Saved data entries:
======

/-- WLOAD (R71, R120 to R122). -/
def execWload (i : Stn) (o : Obs) (s : State) : Result :=
  match s.headOf i .mac with
  | some f => if s.works && decide (opc f.word = 3) && !(s.stn i).wloadWaits f then .next (s.runWload i f o) else .next s
  | none => .next s

/-- WLOAD_COMMIT (R72): the earliest written WLOAD commits its banks and completes. A pass on the bank that is not yet handed over comes first. -/
def execWloadCommit (i : Stn) (s : State) : Result :=
  let x := s.stn i
  match x.iss.flight.find? (fun f => f.stage = .written) with
  | none => .next s
  | some f =>
    let busy := x.iss.flight.any (fun g => decide (g.seq < f.seq) && (decide (opc g.word = 1) || decide (opc g.word = 2))
      && decide (bankOf g.word = bankOf f.word) && (mgrp g.word).any (fun m => bitAt f.word (64 + m)) && decide (g.stage ≠ .handed))
    if s.works && decide (f.owed = 0) && !busy then
      let y := f.pend.foldl (fun y p => y.setBank (p.1 / 4) (p.1 % 4) p.2) x
      .next (s.setStn i (y.complete f.seq))
    else .next s

/-! ### Handover and addition -/

/-- Reloads of a macro within the last 24 h of service (R454). -/
def State.recentReloads (s : State) (i m : Nat) : Nat :=
  ((mget (fun _ => []) (s.stn i).reloads m).filter (fun t => decide (s.uptime - t < 345600000000))).length

/-- The next action after a failed check (R451, R454). A macro is working or resident as declared when the instruction issued (R79). -/
def State.afterCheck (s : State) (i : Nat) (f : Flight) : Flight :=
  let again := (List.range 64).filter (fun m => bitAt f.fails m && bitAt f.prevFails m)
  let resident := again.filter (fun m => !bitAt f.cap.work m)
  let faulted := resident.filter (fun m => f.reloaded.contains m || decide (2 ≤ s.recentReloads i m))
  let reload := resident.filter (fun m => !faulted.contains m)
  let step :=
    if 4 ≤ f.attempts then 4
    else if f.attempts = 0 ∨ again.isEmpty then 1
    else if resident.length < again.length then 4
    else if faulted.isEmpty then 2 else 3
  { f with stage := .recover step, tile := none, toFault := if step = 3 then faulted else []
           toReload := if step = 2 ∨ step = 3 then reload else [], reloaded := [] }

/-- A tile handed over (R70, R87): a mismatch discards it and orders the next action. -/
def State.handOver (s : State) (i : Nat) (f : Flight) : State :=
  let d0 : Word := BitVec.ofNat 32 (opc f.word + bankOf f.word * 256)
  if f.fails = 0 then
    let x := s.stn i
    match f.tile with
    | none => s
    | some t => s.setStn i ({ x with redq := x.redq ++ [t] }.setFlight { f with stage := .handed })
  else
    let why : FaultInfo := ⟨0x0101, d0, f.fails⟩
    (s.setFlight i (s.afterCheck i { f with why := why })).logFault 0x0101 0 i d0 f.fails

/-- An earlier pass with a slot in common is not yet handed over (R98, R99). -/
def Station.chainBefore (i : Nat) (x : Station) (f : Flight) : Bool :=
  x.iss.flight.any (fun g => decide (g.seq < f.seq) && (decide (opc g.word = 1) || decide (opc g.word = 2)) && decide (g.stage ≠ .handed)
    && (namedSlots i g.word g.cap.s2 (descOf [])).any (fun a => (namedSlots i f.word f.cap.s2 (descOf [])).any (fun b => decide (a.1 = b.1))))

/-- TILE_HANDOVER (R53, R70, R87). -/
def execTileHandover (i : Stn) (seq : Nat) (s : State) : Result :=
  match (s.stn i).flightOf seq with
  | none => .next s
  | some f =>
    if s.works && decide (f.stage = .computed) && decide (f.owed = 0) && !(s.stn i).chainBefore i f then .next (s.handOver i f)
    else .next s

/-- A tile or contribution reaches its slots; RANGE rises are counted (R87, R131, R154, R156, R162). -/
def State.addToSlots (s : State) (i : Nat) (t : Tile) : State :=
  let x := s.stn i
  let after := if t.write then writeResult x.slots t else addTile x.slots t
  let k := rangeRises t.slots x.slots after
  let s1 := s.setStn i { x with slots := after }
  if k = 0 then s1 else s1.pbump i 0x14C k

/-- A reduced contribution is in its destination slot: the source learns of it (R130, R148, R307). -/
def State.ackSource (s : State) (i src txn : Nat) : State :=
  if src = i then s.setStn i ((s.stn i).complete txn) else s.sendFlit ⟨i, src, src, txn, none, .ack⟩

/-- The head of the arrival buffer reaches its slots once R98 lets it (R131), which the ledger of its source records in the same step (R269); `result` says that it is a collective result (R338). -/
def State.addArrived (s : State) (i : Nat) (result : Bool) : State :=
  let x := s.stn i
  match x.arrive with
  | [] => s
  | t :: r =>
    if t.write = result ∧ x.slotsFree i false t.named then
      let y : Station := { x with arrive := r }
      let y := if !t.write && decide (t.amode = 0) then y.own (y.curEntry.map (·.seq)) t.slots else y
      let s1 := (s.setStn i y).addToSlots i t
      match t.rtok with
      | some tok => s1.giveToken i tok
      | none => if t.write then s1 else (s1.setStn t.src ((s1.stn t.src).guardDone t.guard)).ackSource i t.src t.txn
    else s

/-- The head of the handed tiles is added and its instruction completes (R87, R148). -/
def State.addHanded (s : State) (i : Nat) : State :=
  let x := s.stn i
  match x.redq with
  | [] => s
  | t :: r =>
    let y : Station := { x with redq := r }
    let entry := t.seq.bind (fun k => (x.flightOf k).bind (·.entry))
    let s1 := (s.setStn i (if t.amode = 0 then y.own entry t.slots else y)).addToSlots i t
    match t.seq with
    | some k => s1.setStn i ((s1.stn i).complete k)
    | none => s1

/-- The station's reduction path works: it is awake or stopped. -/
def State.adds (s : State) (i : Nat) : Bool :=
  s.works && decide ((s.stn i).ctl.run ≠ .asleep) && decide ((s.stn i).ctl.run ≠ .waking)

/-- REDUCTION_ADD (R87, R131, R156): `arr` takes the head of the arrival buffer, otherwise the head of the handed tiles. -/
def execReductionAdd (i : Stn) (arr : Bool) (s : State) : Result :=
  if s.adds i then .next (if arr then s.addArrived i false else s.addHanded i) else .next s

end Sys2Proof.Machine
end

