/-- A whole dword written to a BAR0 register (R8, R469): its own behaviour, or the writable fields set. -/
def State.regWrite (s : State) (a : Nat) (v : Word) : State :=
  if 0x2000000 ≤ a then s.stnWrite ((a - 0x2000000) / 0x10000) (a % 0x10000) v
  else if a = 0x10010 then s.mbxWrite v
  else if a = 0x1001C then s.goldenWrite v
  else if 0x30000 ≤ a ∧ a < 0x40000 then s.govWrite a v
  else if a = 0x40004 then s.tenderCtrl v
  else if a = 0x4001C then s.setReg a (BitVec.ofNat 32 (clamp 5 25 (fld v 0 5)))
  else if 0x50000 ≤ a ∧ a < 0x51000 ∧ a % 0x100 = 0 then s.qCtrl ((a - 0x50000) / 0x100) v
  else if a = 0x60004 then s.faultCtrl v
  else if a = 0x60008 then s.setReg a (BitVec.ofNat 32 (clamp 1 1440 (fld v 0 11)))
  else if a = 0x60010 then s.faultRd v
  else if 0x80000 ≤ a ∧ a < 0x8C000 ∧ a % 0x1000 = 4 then s.linkCtrlWrite ((a - 0x80000) / 0x1000) v
  else if a = 0x80838 then s.clearWrite v
  else if a = 0x100804 ∨ (0x100810 ≤ a ∧ a ≤ 0x10082C) then s.memConfigWrite a v
  else if isRwo a then s.rwoWrite a v
  else if 0x206000 ≤ a ∧ a < 0x207000 ∧ a % 0x40 < 0x1C then s.xqWrite a v
  else if 0x208000 ≤ a ∧ a < 0x208400 ∧ a % 0x10 = 0 then s.tktValWrite ((a - 0x208000) / 0x10) v
  else if a = 0x4F0008 then s.sessionCmd v
  else s.setRw a v ((rwMask a).getD 0)

/-- Areas in which a write of part of a dword sets the enabled bytes (R470). -/
def byteWritable (a : Nat) : Bool :=
  (decide (0x400000 ≤ a) && decide (a < 0x4A0000)) || (decide (0x11000 ≤ a) && decide (a < 0x12000))
    || (decide (0x58000 ≤ a) && decide (a < 0x59008))

/-- The PCIe link is up: it goes down when the die goes off, and trains again on a resume, once the endpoint has its state back at 2.5 ms (R393, R442). Log entry 39. -/
def State.pcieUp (s : State) : Bool :=
  s.powered && !s.sup.perst && (decide (s.supState ≤ 1) || (decide (s.supState = 3) && decide (10000 ≤ s.sup.ticks)))

/-- A write is served in the module's state (R405): DEV outside BRINGUP, the mailbox and its window in every state but BRINGUP, everything from READY on. A refused write changes nothing. -/
def State.writeServed (s : State) (a : Nat) : Bool :=
  s.pcieUp && !s.die.pcie.d3 && decide (s.mstate ≠ 0)
    && (decide (5 ≤ s.mstate) || decide (a < 0x10000) || decide (a = 0x10010) || decide (a = 0x10014) || (decide (0x11000 ≤ a) && decide (a < 0x12000)))

/-- A BAR0 write that is served (R469, R470, R474): discarded and counted, or done. -/
def State.bar0Do (s : State) (a : Nat) (en : BitVec 4) (v : Word) : State :=
  if decide (s.supState ≠ 0) && decide (0x10000 ≤ a) then s.bump 0x24 1
  else if (rwMask a).isNone then s.bump 0x24 1
  else if byteWritable a then
    if 0x400000 ≤ a then s.sessionWrite ((a - 0x400000) / 64) (a % 64 / 4) en v
    else if 0x58000 ≤ a then s.msixWrite a en v
    else s.setReg a (enabled (s.reg a) en v)
  else if en = 0xF then s.regWrite a v
  else s.bump 0x24 1

/-- A BAR0 write of the host: refused by the state (R405) without effect, or served. -/
def State.bar0Write (s : State) (a : Nat) (en : BitVec 4) (v : Word) : State :=
  if !s.writeServed a || decide (en = 0) then s else s.leaveL1.bar0Do a en v

/-! ### Reads -/

/-- STN_STATUS.STATE of a run state (R105, R108). -/
def runCode (r : RunState) : Nat :=
  match r with
  | .awake => 0
  | .asleep => 1
  | .waking => 2
  | .stopped => 3

/-- A register of a station page as a read sees it (R108, R274, R457, R477). -/
def State.stnView (s : State) (i o : Nat) : Word :=
  let x := s.stn i
  if o = 0 then BitVec.ofNat 32 (runCode x.ctl.run + (32 - min 32 x.iss.queue.length) * 256)
  else if 0x300 ≤ o ∧ o < 0x320 then BitVec.ofNat 32 (x.tokens.toNat >>> (8 * (o - 0x300)))
  else if o = 0x168 then x.restart.pc
  else if 0x8000 ≤ o then x.sb.word (0x8000 * fld (s.preg i 0x170) 0 1 + (o - 0x8000))
  else s.preg i o

/-- A word of a tile ledger entry (R267, R280). -/
def entryWord (e : LedgerEntry) (k : Nat) : Word :=
  match k with
  | 0 => e.value.getD 0
  | 1 => BitVec.ofNat 32 e.seq
  | 2 => e.done
  | 3 => BitVec.ofNat 32 (min 32 e.nguard + (if e.isOver then 2 else 1) * 256)
  | 4 => BitVec.ofNat 32 e.owned.toNat
  | 5 => BitVec.ofNat 32 (e.owned.toNat / 2 ^ 32)
  | _ => 0

/-- A word of the ledger area of a station (R280). -/
def State.ledgerView (s : State) (a : Nat) : Word :=
  let i := (a - 0x20A000) / 0x400
  let o := (a - 0x20A000) % 0x400
  let l := (s.stn i).ledger
  if o = 0 then putFld (putBit (s.reg a) 7 l.replay) 8 5 l.entries.length
  else match l.entries[(o - 0x20) / 0x20]? with
    | some e => entryWord e (o % 0x20 / 4)
    | none => 0

/-- DEV_STATUS (R479). -/
def State.devStatus (s : State) : Word :=
  let b (c : Bool) (k : Nat) : Nat := if c then 2 ^ k else 0
  BitVec.ofNat 32 (s.mstate + b (decide (s.reg 0x6000C ≠ s.reg 0x60010)) 3 + b (decide (s.supState ≠ 0)) 4
    + b (decide (s.reg 0x40014 = 0)) 5 + b (bitAt (s.reg 0x30000) 6) 6 + b (bitAt (s.reg 0x60000) 0) 7)

/-- MEM_c_STATUS.PWR (R295, R384, R393): self-refresh from step 4 of a halt, deep sleep 1 ms after the die is off and until the keepers end it 1 ms into a resume. -/
def State.memPower (s : State) : Nat :=
  match s.supState with
  | 1 => if 2800 ≤ s.sup.ticks then 1 else 0
  | 2 => if s.sup.ticks < 4000 then 1 else 2
  | 3 => if s.sup.ticks < 4000 then 2 else 0
  | _ => 0

/-- A BAR0 register as a read returns it; a reserved address reads 0 (R469). -/
def State.regView (s : State) (a : Nat) : Word :=
  if (rwMask a).isNone then 0
  else if 0x2000000 ≤ a then s.stnView ((a - 0x2000000) / 0x10000) (a % 0x10000)
  else if 0x20A000 ≤ a ∧ a < 0x22A000 then s.ledgerView a
  else if a = 0x00 then Config.vendorId.setWidth 32 ||| 0x0D010000
  else if a = 0x04 then (if s.l480 then 0x10121 else 0x10021)
  else if a = 0x08 then BitVec.ofNat 32 Config.serial.toNat
  else if a = 0x0C then BitVec.ofNat 32 (Config.serial.toNat / 2 ^ 32)
  else if a = 0x10 then s.devStatus
  else if a = 0x18 then BitVec.ofNat 32 s.uptime
  else if a = 0x1C then BitVec.ofNat 32 (s.uptime / 2 ^ 32)
  else if a = 0x20000 then BitVec.ofNat 32 (s.fuses.secver + fld (s.reg a) 8 7 * 256)
  else if a = 0x20004 then BitVec.ofNat 32 s.fuses.slot
  else if a = 0x20008 then (if s.fuses.solo then 1 else 0)
  else if a = 0x2000C then BitVec.ofNat 32 s.fuses.ceilUsed
  else if a = 0x20010 then BitVec.ofNat 32 s.fuses.audit
  else if a = 0x30028 then BitVec.ofNat 32 s.fuses.opmax
  else if a = 0x59000 then BitVec.ofNat 32 s.die.pcie.pba.toNat
  else if a = 0x59004 then BitVec.ofNat 32 (s.die.pcie.pba.toNat / 2 ^ 32)
  else if a = 0x100800 then (if s.l480 then 0x1E0 else 0x140)
  else if a = 0x10080C then BitVec.ofNat 32 s.userTop
  else if 0x100000 ≤ a ∧ a < 0x114000 ∧ a % 0x1000 = 0 then putFld (s.reg a) 8 2 s.memPower
  else s.reg a
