/-- R87, R131, R156, R269: the oldest handed tile is added to its slots and its instruction completes; a contribution at the head of the arrival buffer is added once its slots are free, its source's ledger records it, a source on another station is sent its acknowledgement and one on this station completes; until then it waits. A slot that the tile does not name keeps its contents. -/
def Obligations.TilesAreAddedToTheirSlots : Prop :=
  ∀ (s : State) (i : Stn) (tl : Tile) (r : List Tile), s.adds i = true →
    ((s.stn i).redq = tl :: r →
      Runs (.reductionAdd i false) s (fun t =>
        (t.stn i).redq = r ∧ (t.stn i).slots = (if tl.write then writeResult (s.stn i).slots tl else addTile (s.stn i).slots tl) ∧
        (∀ k, tl.seq = some k → (t.stn i).flightOf k = none) ∧
        (tl.write = false → (∀ a ∈ tl.adds, a.slot ∈ tl.slots) → (∀ z ∈ tl.zero, z.1 ∈ tl.slots) → ∀ b, b ∉ tl.slots → (t.stn i).slot b = (s.stn i).slot b) ∧
        (t.stn i).banks = (s.stn i).banks ∧ (t.stn i).pm = (s.stn i).pm ∧ (t.stn i).tokens = (s.stn i).tokens ∧
        OnlyChanges s t [pageBase i + 0x14C] [i.val])) ∧
    ((s.stn i).arrive = tl :: r → tl.write = false →
      ((s.stn i).slotsFree i false tl.named = false → exec (.reductionAdd i true) s = .next s) ∧
      ((s.stn i).slotsFree i false tl.named = true →
        Runs (.reductionAdd i true) s (fun t =>
          (t.stn i).arrive = r ∧ (t.stn i).slots = addTile (s.stn i).slots tl ∧
          ((∀ a ∈ tl.adds, a.slot ∈ tl.slots) → (∀ z ∈ tl.zero, z.1 ∈ tl.slots) → ∀ b, b ∉ tl.slots → (t.stn i).slot b = (s.stn i).slot b) ∧
          (tl.rtok = none → tl.src ≠ i.val →
            t.die.mesh = s.die.mesh ++ [⟨i.val, tl.src, tl.src, tl.txn, none, .ack⟩] ∧ t.stn tl.src = (s.stn tl.src).guardDone tl.guard) ∧
          (tl.rtok = none → tl.src = i.val → (t.stn i).flightOf tl.txn = none ∧ t.die.mesh = s.die.mesh) ∧
          (tl.rtok = none → SameRegs s t [pageBase i + 0x14C] ∧ (t.stn i).tokens = (s.stn i).tokens) ∧
          (t.stn i).pm = (s.stn i).pm ∧ (t.stn i).banks = (s.stn i).banks ∧ SameStns s t [i.val, tl.src] ∧ t.lpddr = s.lpddr)))

/-- R120 to R122, R72: a WLOAD that nothing it waits for holds leaves its place, whatever it meets, and leaves every bank, slot and byte of platform memory as it is; one that no slip meets holds the images of its macros that are not faulted. Once its credits are paid and no earlier pass on its bank remains to be handed over, the commit of the earliest written WLOAD writes those banks and completes it; until then it changes nothing. What a WLOAD waits for is the model's reading (log entry 26). -/
def Obligations.WeightLoadsCommit : Prop :=
  ∀ (s : State) (i : Stn) (f : Flight), s.works = true →
    (∀ o : Obs, s.headOf i .mac = some f → opc f.word = 3 →
      ((s.stn i).wloadWaits f = true → exec (.wload i o) s = .next s) ∧
      ((s.stn i).wloadWaits f = false →
        Runs (.wload i o) s (fun t =>
          (∀ g, (t.stn i).flightOf f.seq = some g → g.stage ≠ .issued) ∧
          (t.stn i).banks = (s.stn i).banks ∧ (t.stn i).slots = (s.stn i).slots ∧ (t.stn i).pm = (s.stn i).pm ∧ (t.stn i).tokens = (s.stn i).tokens ∧
          SameStns s t [i.val] ∧ t.die.mesh = s.die.mesh ∧ t.lpddr = s.lpddr ∧
          (slipAt (s.stn i) f o.slip = none →
            (∃ g, (t.stn i).flightOf f.seq = some g ∧ g.stage = .written ∧ g.word = f.word ∧
              g.pend.map (·.1) = ((mgrp f.word).filter (fun m => !bitAt (s.faultBits i) m)).map (fun m => 4 * m + bankOf f.word)) ∧
            OnlyChanges { s with free := t.free } t (obsRegs i) [i.val])))) ∧
    ((s.stn i).iss.flight.find? (fun f => f.stage = .written) = some f →
      let busy := (s.stn i).iss.flight.any (fun g => decide (g.seq < f.seq) && (decide (opc g.word = 1) || decide (opc g.word = 2)) &&
        decide (bankOf g.word = bankOf f.word) && (mgrp g.word).any (fun m => bitAt f.word (64 + m)) && decide (g.stage ≠ .handed))
      (f.owed ≠ 0 ∨ busy = true → exec (.wloadCommit i) s = .next s) ∧
      (f.owed = 0 → busy = false →
        Runs (.wloadCommit i) s (fun t =>
          (t.stn i).banks = (f.pend.foldl (fun y p => y.setBank (p.1 / 4) (p.1 % 4) p.2) (s.stn i)).banks ∧
          (t.stn i).flightOf f.seq = none ∧ (t.stn i).slots = (s.stn i).slots ∧ (t.stn i).pm = (s.stn i).pm ∧ (t.stn i).tokens = (s.stn i).tokens ∧
          OnlyChanges s t [] [i.val])))

/-- R97, R128, R129: ACCCLR leaves its slot cleared, ACCRD writes the slot image and its metadata to platform memory and leaves every slot, and ACCWR loads its slot; each completes, and every other slot stays. -/
def Obligations.SlotInstructionsComplete : Prop :=
  ∀ (s : State) (i : Stn) (f : Flight),
    (s.accHead i 0x12 = some f →
      Runs (.accclr i) s (fun t =>
        (∀ b, (t.stn i).slot b = if b = fld f.word 20 6 then Slot.clear else (s.stn i).slot b) ∧
        (t.stn i).flightOf f.seq = none ∧ (t.stn i).pm = (s.stn i).pm ∧ (t.stn i).banks = (s.stn i).banks ∧ OnlyChanges s t [] [i.val])) ∧
    (s.accHead i 0x10 = some f →
      Runs (.accrd i) s (fun t =>
        (t.stn i).pm = (accrdImage (s.stn i).pm ((s.stn i).slot (fld f.word 20 6)) (fld f.word 38 14 * 64) (mextOf f.word) (nextOf f.word)).1 ∧
        (t.stn i).slots = (s.stn i).slots ∧ (t.stn i).banks = (s.stn i).banks ∧ (t.stn i).flightOf f.seq = none ∧
        OnlyChanges s t [pageBase i + 0x148] [i.val])) ∧
    (s.accHead i 0x11 = some f →
      Runs (.accwr i) s (fun t =>
        (∀ b, b ≠ fld f.word 20 6 → (t.stn i).slot b = (s.stn i).slot b) ∧
        (t.stn i).slot (fld f.word 20 6) = accwrSlot (s.stn i).pm ((s.stn i).slot (fld f.word 20 6)) (fld f.word 38 14 * 64) (mextOf f.word) (nextOf f.word) ∧
        (t.stn i).flightOf f.seq = none ∧ (t.stn i).pm = (s.stn i).pm ∧ (t.stn i).banks = (s.stn i).banks ∧ OnlyChanges s t [] [i.val]))

/-- R130, R131, R307, R310: a REDUCE of scope 0 sends its slot's contribution and leaves the slot, and does not start in a halt (R386); the contribution enters an arrival buffer with room at a station that is awake or stopped, waits in the mesh while the buffer is full, and waits at the router of a sleeping station, which is asked to wake; an acknowledgement is counted off its instruction, which completes with the last. A slip that another module reports sends the instruction to its replay (log entry 76). -/
def Obligations.ReductionsTravel : Prop :=
  ∀ (s : State) (i : Stn),
    (∀ f, s.accHead i 0x13 = some f → bitAt f.word 61 = false →
      (s.live = true → Runs (.reduce i) s (fun t =>
        t.die.mesh = s.die.mesh ++ [⟨i.val, fld f.word 32 7, i.val, f.seq, none, .red (reduceTile (s.stn i) i f)⟩] ∧
        (t.stn i).slots = (s.stn i).slots ∧ (t.stn i).flightOf f.seq = some { f with stage := .sent, acks := 1 } ∧
        SameRegs s t [] ∧ SameStns s t [i.val] ∧ t.lpddr = s.lpddr)) ∧
      (s.live = false → exec (.reduce i) s = .next s)) ∧
    (∀ (src : Stn) (f : Flit) (tl : Tile) (rest : List Flit), s.works = true → s.nextRequest src i = some (f, rest) → f.body = .red tl →
      ((s.stn i).sleeps = false → (s.stn i).arrive.length < 2 →
        Runs (.reduceArrival i src) s (fun t =>
          (t.stn i).arrive = (s.stn i).arrive ++ [tl] ∧ t.die.mesh = rest ∧ (t.stn i).slots = (s.stn i).slots ∧
          SameRegs s t [] ∧ SameStns s t [i.val] ∧ t.lpddr = s.lpddr)) ∧
      ((s.stn i).sleeps = false → 2 ≤ (s.stn i).arrive.length → exec (.reduceArrival i src) s = .next s) ∧
      ((s.stn i).sleeps = true → (s.stn i).routerHeld.length < 128 →
        Runs (.reduceArrival i src) s (fun t =>
          (t.stn i).routerHeld = (s.stn i).routerHeld ++ [f] ∧ t.die.mesh = rest ∧ (t.stn i).slots = (s.stn i).slots ∧ (t.stn i).arrive = (s.stn i).arrive ∧
          SameRegs s t [] ∧ SameStns s t [i.val] ∧ t.lpddr = s.lpddr))) ∧
    (∀ (src : Nat) (a : Flit) (rest : List Flit), s.works = true → s.nextAck src i = some (a, rest) →
      (a.body = .ack →
        Runs (.ackReceipt i src) s (fun t =>
          (∀ f, (s.stn i).flightOf a.txn = some f → f.acks ≤ 1 → f.stage = .sent → opc f.word ≠ 0x20 → (t.stn i).flightOf a.txn = none) ∧
          (∀ f, (s.stn i).flightOf a.txn = some f → 1 < f.acks ∨ f.stage ≠ .sent ∨ opc f.word = 0x20 →
            (t.stn i).flightOf a.txn = some { f with acks := f.acks - 1 }) ∧
          t.die.mesh = rest ∧ (t.stn i).slots = (s.stn i).slots ∧ (t.stn i).pm = (s.stn i).pm ∧ (t.stn i).tokens = (s.stn i).tokens ∧
          SameRegs s t [] ∧ SameStns s t [i.val] ∧ t.lpddr = s.lpddr)) ∧
      (∀ (b k : Nat) (f : Flight), a.body = .nack b k → (s.stn i).flightOf a.txn = some f →
        Runs (.ackReceipt i src) s (fun t =>
          (∃ g, (t.stn i).flightOf a.txn = some g ∧ g.stage = .recover (if f.attempts = 0 then 1 else 4) ∧ g.why.code = 0x0102) ∧
          t.reg 0x6000C = s.reg 0x6000C + 1 ∧ (∀ j : Stn, (t.stn j).pm = (s.stn j).pm ∧ (t.stn j).slots = (s.stn j).slots ∧ (t.stn j).tokens = (s.stn j).tokens) ∧
          t.lpddr = s.lpddr)))

/-- R262, R306: the oldest request of a station is served at its counter: one below its LIMIT returns VAL and counts on; at its LIMIT it returns the exhausted value, stands, and counts in EXH. It never wraps. A request for another counter waits for its own. -/
def Obligations.TicketCountersServeRequests : Prop :=
  ∀ (s : State) (c : Fin 64) (i : Stn) (f : Flit) (rest : List Flit), s.works = true → s.nextTkt i = some (f, rest) →
    (f.body = .tkt c.val →
      Runs (.tktRequest c i) s (fun t =>
        ((s.reg (tktBase c)).toNat < (s.reg (tktBase c + 4)).toNat →
          t.reg (tktBase c) = s.reg (tktBase c) + 1 ∧ (t.reg (tktBase c)).toNat = (s.reg (tktBase c)).toNat + 1 ∧
          t.reg (tktBase c + 12) = s.reg (tktBase c + 12) ∧
          t.die.mesh = rest ++ [⟨syncHub, i.val, i.val, f.txn, none, .tktval (s.reg (tktBase c))⟩]) ∧
        ((s.reg (tktBase c + 4)).toNat ≤ (s.reg (tktBase c)).toNat →
          t.reg (tktBase c) = s.reg (tktBase c) ∧ t.reg (tktBase c + 12) = satAdd (s.reg (tktBase c + 12)) 1 ∧
          t.die.mesh = rest ++ [⟨syncHub, i.val, i.val, f.txn, none, .tktval 0xFFFFFFFF⟩]) ∧
        t.stn i = { s.stn i with ledger := (t.stn i).ledger } ∧
        SameRegs s t [tktBase c, tktBase c + 12] ∧ SameStns s t [i.val] ∧ t.lpddr = s.lpddr)) ∧
    (f.body ≠ .tkt c.val → exec (.tktRequest c i) s = .next s)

======

*Problem statement:* Which lines of the data include the string "records"? Copy each of them.

*Written response:*
/-- The head of the arrival buffer reaches its slots once R98 lets it (R131), which the ledger of its source records in the same step (R269); `result` says that it is a collective result (R338). -/
/-- R87, R131, R156, R269: the oldest handed tile is added to its slots and its instruction completes; a contribution at the head of the arrival buffer is added once its slots are free, its source's ledger records it, a source on another station is sent its acknowledgement and one on this station completes; until then it waits. A slot that the tile does not name keeps its contents. -/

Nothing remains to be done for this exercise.